Harness-only changes can swing agent performance by 13.7 percentage points. That's the leverage that makes harness engineering the highest-impact work in agent development. It's also the leverage that makes touching a working harness terrifying.
What a Deprecation Ceremony Actually Looks Like
The missing practice isn't more modularity or better feature flags. It's an explicit, recurring decision point where the team confronts the question: does this component still earn its place?
In traditional software, we have deprecation protocols. APIs get sunset schedules. RFCs move through stages. Package maintainers publish end-of-life timelines. These work because the trigger for deprecation is predictable: a new version ships, usage drops below a threshold, a security flaw is discovered.
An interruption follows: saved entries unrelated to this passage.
-- ==== Sys2Proof/Machine/Transcoder.lean ====
section
/-! DEFINITION. The record-text transcoder: the commands `ENCODE` and `DECODE` (41_transcoder.md). -/

namespace Sys2Proof.Machine

/-! ### ENCODE -/

/-- The record line (30_encoding.md R90, in the positions of R97); the checksum is the stored one (41_transcoder.md
R142). -/
def Record.lineText (r : Record) : List Byte :=
  codeColon :: hex2 r.len ++ hex4 r.offset ++ hex2 r.type ++ r.dataBytes.flatMap hex2 ++ hex2 r.csum ++ [codeCR, codeLF]

/-- `ENCODE` (41_transcoder.md R140, R141). It cannot fail (R143). -/
def execEncode (s : State) : Host.Outcome State Fault Refusal :=
  .next { s with text := overwrite s.text s.record.lineText, tlen := BitVec.ofNat 10 (13 + 2 * s.record.len.toNat),
                 status := s.status.setOk }

/-! ### DECODE -/

/-- `need(p)` and the read of `TEXT[p]`: a position at or past `TLEN` is `TRUNCATED` and is not read (41_transcoder.md
R146). `chars` holds exactly the characters below `TLEN`. -/
def parseChar (chars : List Byte) (p : Nat) : Except DecodeError Byte :=
  match chars[p]? with
  | some c => .ok c
  | none   => .error { code := .truncated, pos := p }

/-- The mark check at position 0 (41_transcoder.md R147). -/
def parseMark (chars : List Byte) : Except DecodeError Unit := do
  let c ← parseChar chars 0
  if c = codeColon then .ok () else .error { code := .badMark, pos := 0 }

/-- `digit(p)`: presence first, then the hex digit (41_transcoder.md R148, R149). -/
def parseDigit (chars : List Byte) (p : Nat) : Except DecodeError (BitVec 4) := do
  let c ← parseChar chars p
  match hexval c with
  | some d => .ok d
  | none   => .error { code := .badDigit, pos := p }

/-- `byte(p)`: position `p` is checked before `p+1` (41_transcoder.md R144). -/
def parseByte (chars : List Byte) (p : Nat) : Except DecodeError Byte := do
  let hi ← parseDigit chars p
  let lo ← parseDigit chars (p + 1)
  .ok (byteOfDigits hi lo)

/-- The `n` byte-pairs from position `p` on, in increasing order (41_transcoder.md R144, R149). -/
def parseBytes (chars : List Byte) (p : Nat) : Nat → Except DecodeError (List Byte)
  | 0     => .ok []
  | n + 1 => do
    let b ← parseByte chars p
    let bs ← parseBytes chars (p + 2) n
    .ok (b :: bs)

/-- The parse of a line, positions in increasing order (41_transcoder.md R144, R149); what follows the checksum pair is not
read (R153). -/
def parseLine (chars : List Byte) : Except DecodeError ParsedRecord := do
  parseMark chars
  let ll ← parseByte chars 1
  let oh ← parseByte chars 3
  let ol ← parseByte chars 5
  let ty ← parseByte chars 7
  let d ← parseBytes chars 9 ll.toNat
  let cs ← parseByte chars (9 + 2 * ll.toNat)
  .ok { len := ll, offset := halfOfBytes oh ol, type := ty, data := d, csum := cs }

/-- `BAD_TLEN` before any position, then the parse (41_transcoder.md R145, R149). -/
def State.parse (s : State) : Except DecodeError ParsedRecord :=
  if Config.textCap < s.tlen.toNat then .error { code := .badTlen, pos := 0 } else parseLine s.line

/-- The commit of a successful `DECODE` (41_transcoder.md R150, R152): `DATA[k]` from `ll` on keeps its value. -/
def State.commitRecord (p : ParsedRecord) (s : State) : State :=
  { s with record := { len := p.len, offset := p.offset, type := p.type, csum := p.csum,
                       data := overwrite s.record.data p.data },
           errpos := 0, status := s.status.setOk }

/-- `DECODE` (41_transcoder.md R144 to R155). -/
def execDecode (s : State) : Host.Outcome State Fault Refusal :=
  match s.parse with
  | .ok p    => .next (s.commitRecord p)
  | .error e => .next (s.raiseDecodeError e)

end Sys2Proof.Machine
end

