-- ==== Sys2Proof/Machine/HostNotation.lean ====
section
/-! DEFINITION. The host-program notation as port events: single transactions (30_encoding.md R85) and the
pseudo-instructions (R86). -/

namespace Sys2Proof.Machine

/-- `wr NAME, v`, `wr DATA[k], v` and `wr TEXT[j], v` (30_encoding.md R85). -/
def wr (r : WindowReg) (v : Word) : PortEvent := .memWrite (regOffset r) .four v

/-- `rd NAME`, `rd DATA[k]` and `rd TEXT[j]` (30_encoding.md R85). -/
def rd (r : WindowReg) : PortEvent := .memRead (regOffset r) .four

/-- A command's mnemonic: the write of its word to `CMD` (30_encoding.md R85). -/
def issue (i : Instr) : PortEvent := wr .cmd (encode i)

/-- `wr` of consecutive slots from slot `k` on, by the offsets of 20_memory.md R53 and R54. -/
def writeSlots (base : Nat) : Nat → List Byte → List PortEvent
  | _, []      => []
  | k, b :: bs => .memWrite (BitVec.ofNat 13 (base + 4 * k)) .four (b.setWidth 32) :: writeSlots base (k + 1) bs

/-- `set_record LL, OOOO, TT, [d0, d1, ...]` (30_encoding.md R86). -/
def setRecord (ll : Byte) (oooo : Half) (tt : Byte) (d : List Byte) : List PortEvent :=
  [wr .recLen (ll.setWidth 32), wr .recOffset (oooo.setWidth 32), wr .recType (tt.setWidth 32)] ++ writeSlots 0x400 0 d

/-- `load_line "s"`, the string given as its character codes (30_encoding.md R86, R93). -/
def loadLine (cs : List Byte) : List PortEvent :=
  writeSlots 0x800 0 cs ++ [wr .tlen (BitVec.ofNat 32 cs.length)]

/-- `read_line` (30_encoding.md R86) for a host that found `TLEN = n` in its first read (log entry 12). -/
def readLine (n : Nat) : List PortEvent :=
  rd .tlen :: (List.range n).map fun j => .memRead (BitVec.ofNat 13 (0x800 + 4 * j)) .four

/-- `emit LL, OOOO, TT, [d...]` (30_encoding.md R86); the line it reads has `LINE_LEN(LL)` characters. -/
def emit (ll : Byte) (oooo : Half) (tt : Byte) (d : List Byte) : List PortEvent :=
  setRecord ll oooo tt d ++ [issue .csumCalc, issue .encode] ++ readLine (Config.lineLen ll.toNat)

end Sys2Proof.Machine
end

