/-- `set_record` puts the length, offset, type and listed data bytes in the record register set, and leaves `REC_CSUM`, the
other slots and the rest of the block alone. -/
def Obligations.SetRecordFillsTheRecord : Prop :=
  ∀ (s : State) (ll : Byte) (oooo : Half) (tt : Byte) (d : List Byte), d.length ≤ 255 →
    ∃ t : State, run (setRecord ll oooo tt d).length (s.withPending (setRecord ll oooo tt d)) = .next t ∧
      t.record.len = ll ∧ t.record.offset = oooo ∧ t.record.type = tt ∧ t.record.csum = s.record.csum ∧
      (∀ k, k < d.length → t.record.data.bytes[k]? = d[k]?) ∧ (∀ k, d.length ≤ k → t.record.data.bytes[k]? = s.record.data.bytes[k]?) ∧
      t.text = s.text ∧ t.tlen = s.tlen ∧ t.csumResult = s.csumResult ∧ t.status = s.status ∧ t.errpos = s.errpos

/-- Each instance draws its own unspecified values: the instances stand by their own numbers after power-on, no step, access or
reset of the platform changes that, and a reset event of instance `k` takes the draw that is keyed by `k`. The keys of the
draws are the model's (log entry 2). -/
def Obligations.InstancesDrawByTheirOwnNumbers : Prop :=
  (∀ n : Nat, Platform.Numbered (Platform.powerOn n)) ∧
  (∀ (k : Nat) (blocks after : List State), Platform.Numbered blocks → Platform.stepAt k blocks = .next after →
    Platform.Numbered after) ∧
  (∀ (P : Config.Platform) (adr : Nat) (mk : Offset → PortEvent) (blocks : List State), Platform.Numbered blocks →
    Platform.Numbered (Platform.post P adr mk blocks)) ∧
  (∀ (k : Nat) (blocks : List State), Platform.Numbered blocks → Platform.Numbered (Platform.postReset k blocks)) ∧
  ∀ (k : Nat) (blocks : List State) (s : State) (rest : List PortEvent), Platform.Numbered blocks → blocks[k]? = some s →
    s.port.pending = .reset :: rest →
      ∃ t, Platform.stepAt k blocks = .next (blocks.set k t) ∧ t.record = (ResetDraw.free k s.port.resets).record ∧
        t.text = (ResetDraw.free k s.port.resets).text ∧ t.tlen = (ResetDraw.free k s.port.resets).tlen

/-- After `ENCODE` the first `TLEN` characters are a record line, whatever the record's type and checksum are, and they are a
well-formed line exactly where the record's stored checksum is correct. That the checksum digits of a well-formed line are
the correct ones is the model's reading of 30_encoding.md R100 (log entry 14). -/
def Obligations.WellFormedLinesComeOnlyFromValidRecords : Prop :=
  ∀ s t : State, exec .encode s = .next t →
    RecordLine (t.text.bytes.take t.tlen.toNat) ∧
      (WellFormedLine (t.text.bytes.take t.tlen.toNat) ↔ (s.record.sum8 + s.record.csum.toNat) % 256 = 0)
end

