-- ==== Sys2Proof/Laws/Step.lean ====
section
/-! SUPPORT. Said once: everything a command, a transaction and a step can do. -/

namespace Sys2Proof.Machine

/-! ### Commands -/

/-- Every command answers a next state (70_reset_and_hazards.md R223). -/
theorem exec_total (i : Instr) (s : State) : ∃ t, exec i s = .next t := by
  cases i
  · exact ⟨_, rfl⟩
  · exact ⟨_, rfl⟩
  · exact ⟨_, rfl⟩
  · show ∃ t, execDecode s = .next t
    unfold execDecode
    split <;> exact ⟨_, rfl⟩

theorem execDecode_of_ok {s : State} {p : ParsedRecord} (h : s.parse = .ok p) :
    execDecode s = .next (s.commitRecord p) := by
  simp [execDecode, h]

theorem execDecode_of_error {s : State} {e : DecodeError} (h : s.parse = .error e) :
    execDecode s = .next (s.raiseDecodeError e) := by
  simp [execDecode, h]

/-- All that `DECODE` does: it commits a parsed record, or reports one error (41_transcoder.md R144). -/
theorem execDecode_cases {s t : State} (h : execDecode s = .next t) :
    (∃ p, s.parse = .ok p ∧ t = s.commitRecord p) ∨ ∃ e, s.parse = .error e ∧ t = s.raiseDecodeError e := by
  unfold execDecode at h
  split at h
  · rename_i p hp; cases h; exact .inl ⟨p, hp, rfl⟩
  · rename_i e he; cases h; exact .inr ⟨e, he, rfl⟩

/-- No command touches the port. -/
theorem exec_port {i : Instr} {s t : State} (h : exec i s = .next t) : t.port = s.port := by
  cases i
  · cases h; rfl
  · cases h; rfl
  · cases h; rfl
  · obtain ⟨p, -, rfl⟩ | ⟨e, -, rfl⟩ := execDecode_cases h <;> simp

/-- The codes a failed parse reports (60_exceptions.md R188). -/
theorem State.parse_error_code {s : State} {e : DecodeError} (h : s.parse = .error e) :
    e.code = .badTlen ∨ e.code = .truncated ∨ e.code = .badMark ∨ e.code = .badDigit := by
  obtain ⟨-, rfl⟩ | ⟨-, -, -, -, hc⟩ := State.parse_error h
  · exact .inl rfl
  · unfold State.failure at hc
    split at hc
    · exact .inr (.inl hc)
    · split at hc
      · exact .inr (.inr (.inl hc))
      · exact .inr (.inr (.inr hc))

/-- The position a failed parse reports fits `ERRPOS` (41_transcoder.md R149). -/
theorem State.parse_error_pos {s : State} {e : DecodeError} (h : s.parse = .error e) : e.pos ≤ 520 := by
  obtain ⟨-, rfl⟩ | ⟨-, hlt, -⟩ := State.parse_error h
  · exact Nat.zero_le _
  · have := neededEnd_le s.line
    omega

/-! ### Transactions -/

/-- Everything a completed event does. -/
inductive Served (e : PortEvent) (s t : State) : Prop
  | reset (he : e = .reset) (ht : t = s.platformReset)
  | read (r : WindowReg) (he : e = .memRead (regOffset r) .four) (ht : t = s.respond (.readData (readReg r s)))
  | store (r : WindowReg) (v : Word) (hr : r ≠ .cmd) (he : e = .memWrite (regOffset r) .four v)
      (ht : t = (storeReg r v s).respond .writeDone)
  | command (v : Word) (i : Instr) (he : e = .memWrite (regOffset .cmd) .four v) (hi : decodeWord v = .ok i)
      (ht : exec i (s.respond .writeDone) = .next t)
  | illegal (v : Word) (x : IllegalWord) (he : e = .memWrite (regOffset .cmd) .four v) (hx : decodeWord v = .error x)
      (ht : t = (s.respond .writeDone).illegalCommand)

theorem serve_memRead (a : Offset) (w : AccessWidth) (s : State) : serve (.memRead a w) s = memRead a w s := rfl

theorem serve_memWrite (a : Offset) (w : AccessWidth) (v : Word) (s : State) :
    serve (.memWrite a w v) s = memWrite a w v s := rfl

theorem serve_next {e : PortEvent} {s t : State} (h : serve e s = .next t) : Served e s t := by
  cases e with
  | reset => cases h; exact .reset rfl rfl
  | memRead a w =>
    obtain ⟨r, rfl, rfl, rfl⟩ := memRead_next h
    exact .read r rfl rfl
  | memWrite a w v =>
    obtain ⟨rfl, rfl, hc⟩ | ⟨r, hr, rfl, rfl, rfl⟩ := memWrite_next h
    · unfold runCommand at hc
      split at hc
      · rename_i i hi; exact .command v i rfl hi hc
      · rename_i x hx; cases hc; exact .illegal v x rfl hx rfl
    · exact .store r v hr rfl rfl

/-- A store touches one field, and no status register, result or port. -/
theorem storeReg_frame (r : WindowReg) (v : Word) (s : State) :
    (storeReg r v s).csumResult = s.csumResult ∧ (storeReg r v s).status = s.status ∧
      (storeReg r v s).errpos = s.errpos ∧ (storeReg r v s).port = s.port := by
  cases r <;> exact ⟨rfl, rfl, rfl, rfl⟩

/-- A well-formed event completes. -/
theorem serve_total {e : PortEvent} (h : e.wellFormed = true) (s : State) : ∃ t, serve e s = .next t := by
  cases e with
  | reset => exact ⟨_, rfl⟩
  | memRead a w =>
    obtain ⟨r, rfl, rfl⟩ := selectReg_isSome h
    exact ⟨_, memRead_regOffset r s⟩
  | memWrite a w v =>
    obtain ⟨r, rfl, rfl⟩ := selectReg_isSome h
    by_cases hr : r = .cmd
    · subst hr
      rw [serve_memWrite, memWrite_cmd]
      unfold runCommand
      split
      · exact exec_total _ _
      · exact ⟨_, rfl⟩
    · exact ⟨_, memWrite_regOffset hr v s⟩

/-- An event leaves alone what is still to arrive. -/
theorem serve_pending {e : PortEvent} {s t : State} (h : serve e s = .next t) : t.port.pending = s.port.pending := by
  cases serve_next h with
  | reset he ht => subst ht; rfl
  | read r he ht => subst ht; rfl
  | store r v hr he ht => subst ht; rw [State.respond_port, (storeReg_frame r v s).2.2.2]
  | command v i he hi ht => rw [exec_port ht]; rfl
  | illegal v x he hx ht => subst ht; rfl

/-- No event changes the number of the block. -/
theorem serve_block {e : PortEvent} {s t : State} (h : serve e s = .next t) : t.port.block = s.port.block := by
  cases serve_next h with
  | reset he ht => subst ht; rfl
  | read r he ht => subst ht; rfl
  | store r v hr he ht => subst ht; rw [State.respond_port, (storeReg_frame r v s).2.2.2]
  | command v i he hi ht => rw [exec_port ht]; rfl
  | illegal v x he hx ht => subst ht; rfl

/-! ### Steps -/

@[simp] theorem step_facing (e : PortEvent) (s : State) : step (s.facing e) = serve e (s.respond .none) := rfl

theorem step_idle {s : State} (h : s.port.pending = []) : step s = .next s := by
  simp [step, h]

theorem step_pending {s : State} {e : PortEvent} {rest : List PortEvent} (h : s.port.pending = e :: rest) :
    step s = serve e (s.accept rest) := by
  simp [step, h]

/-- All that a step does: nothing when the port is idle, one event otherwise (60_exceptions.md R198). -/
theorem step_next {s t : State} (h : step s = .next t) :
    (s.port.pending = [] ∧ t = s) ∨
      ∃ e rest, s.port.pending = e :: rest ∧ Served e (s.accept rest) t := by
  cases hp : s.port.pending with
  | nil => rw [step_idle hp] at h; cases h; exact .inl ⟨rfl, rfl⟩
  | cons e rest => rw [step_pending hp] at h; exact .inr ⟨e, rest, rfl, serve_next h⟩

/-- No step changes the number of the block. -/
theorem step_block {s t : State} (h : step s = .next t) : t.port.block = s.port.block := by
  cases hp : s.port.pending with
  | nil => rw [step_idle hp] at h; cases h; rfl
  | cons e rest => rw [step_pending hp] at h; simpa using serve_block h

/-- A read at the port. -/
@[simp] theorem step_read (r : WindowReg) (s : State) :
    step (s.facing (.memRead (regOffset r) .four)) = .next (s.respond (.readData (readReg r s))) := by
  rw [step_facing, serve_memRead, memRead_regOffset]
  cases r <;> rfl

/-- A store at the port. -/
theorem step_store {r : WindowReg} (hr : r ≠ .cmd) (v : Word) (s : State) :
    step (s.facing (.memWrite (regOffset r) .four v)) = .next ((storeReg r v s).respond .writeDone) := by
  rw [step_facing, serve_memWrite, memWrite_regOffset hr]
  cases r <;> rfl

/-- A command word at the port. -/
@[simp] theorem step_command (v : Word) (s : State) :
    step (s.facing (.memWrite (regOffset .cmd) .four v)) = runCommand v (s.respond .writeDone) := by
  rw [step_facing, serve_memWrite, memWrite_cmd, State.respond_respond]

/-! ### What is still to arrive has no effect on what is performed now (20_memory.md R71) -/

theorem exec_withPending (i : Instr) (s : State) (es : List PortEvent) :
    exec i (s.withPending es) =
      match exec i s with
      | .next t    => .next (t.withPending es)
      | .fault r   => .fault r
      | .refused r => .refused r := by
  cases i
  · rfl
  · rfl
  · rfl
  · show execDecode (s.withPending es) = match execDecode s with
      | .next t    => .next (t.withPending es)
      | .fault r   => .fault r
      | .refused r => .refused r
    have hp : (s.withPending es).parse = s.parse := rfl
    cases h : s.parse with
    | ok r => rw [execDecode_of_ok (hp.trans h), execDecode_of_ok h]; rfl
    | error r => rw [execDecode_of_error (hp.trans h), execDecode_of_error h]; rfl

theorem serve_withPending (e : PortEvent) (s : State) (es : List PortEvent) :
    serve e (s.withPending es) =
      match serve e s with
      | .next t    => .next (t.withPending es)
      | .fault r   => .fault r
      | .refused r => .refused r := by
  cases e with
  | reset => rfl
  | memRead a w =>
    rw [serve_memRead, serve_memRead, memRead, memRead]
    cases selectReg a w with
    | none => rfl
    | some r => cases r <;> rfl
  | memWrite a w v =>
    rw [serve_memWrite, serve_memWrite, memWrite, memWrite]
    cases selectReg a w with
    | none => rfl
    | some r =>
      by_cases hr : r = .cmd
      · subst hr
        show runCommand v ((s.respond .writeDone).withPending es) = match runCommand v (s.respond .writeDone) with
          | .next t    => .next (t.withPending es)
          | .fault r   => .fault r
          | .refused r => .refused r
        unfold runCommand
        cases decodeWord v with
        | ok i => exact exec_withPending i _ es
        | error x => rfl
      · cases r <;> first | contradiction | rfl

end Sys2Proof.Machine
end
Harness engineering has none of this. The trigger for deprecation isn't a version bump or a usage metric. It's model capability growth, which is exogenous and arrives on the lab's schedule, not yours. You can't plan around it. You can only audit against it.
Here's what that audit looks like in practice. Every quarter, the team reviews each harness component against three metrics: token overhead, latency contribution, and success rate with the component disabled. That last one is the key. Running your eval suite with a component bypassed tells you whether the model has absorbed the capability. If the success rate holds, the component is a candidate for removal. If it drops, the component still earns its keep and you check again next quarter.
This isn't process theater. It's the structural counterpart to sprint planning. Sprint planning asks "what should we build?" The deprecation review asks "what should we stop building around?" Both require dedicated time, clear criteria, and someone willing to make the call.
The quarterly cadence matters because model capabilities shift on a roughly similar timescale. Checking monthly wastes effort when nothing has changed. Checking annually guarantees you're carrying a year of dead scaffolding.
The Expiration Date Is the Point
Harness engineering is the most important skill in agent development right now. Context engineering alone moved one team from 30th to 5th on Terminal Bench 2.0. Multi-agent orchestrator-worker designs outperform single-agent approaches by 90.2% on research tasks. The leverage is massive and immediate.
It's also temporary. The Bitter Lesson doesn't predict a world where harness engineering becomes irrelevant next quarter. It predicts a world where the specific components you build today will be absorbed by the model within 6 to 18 months, and new components will take their place. Harnesses don't shrink. They shift. Older scaffolding drops away while new patterns emerge for the next generation of capability gaps.
The teams that will build the best agent systems are the ones that hold both halves of this sentence at once: harness engineering is the highest-leverage work available, and every piece of it has a countdown timer. Investing heavily now because the leverage is real. Architecting every component for the day it gets pulled out. Running the quarterly audit not because it's virtuous, but because dead scaffolding is dead weight, and the model that made your 2024 planner obsolete is about to make your 2026 context router obsolete too.
The paradox doesn't resolve by choosing between addition and deletion. It resolves by treating them as the same motion. Every component you add should arrive with three things: the tests that prove it works, the metrics that measure its value, and the eval that will tell you when it's time to let go.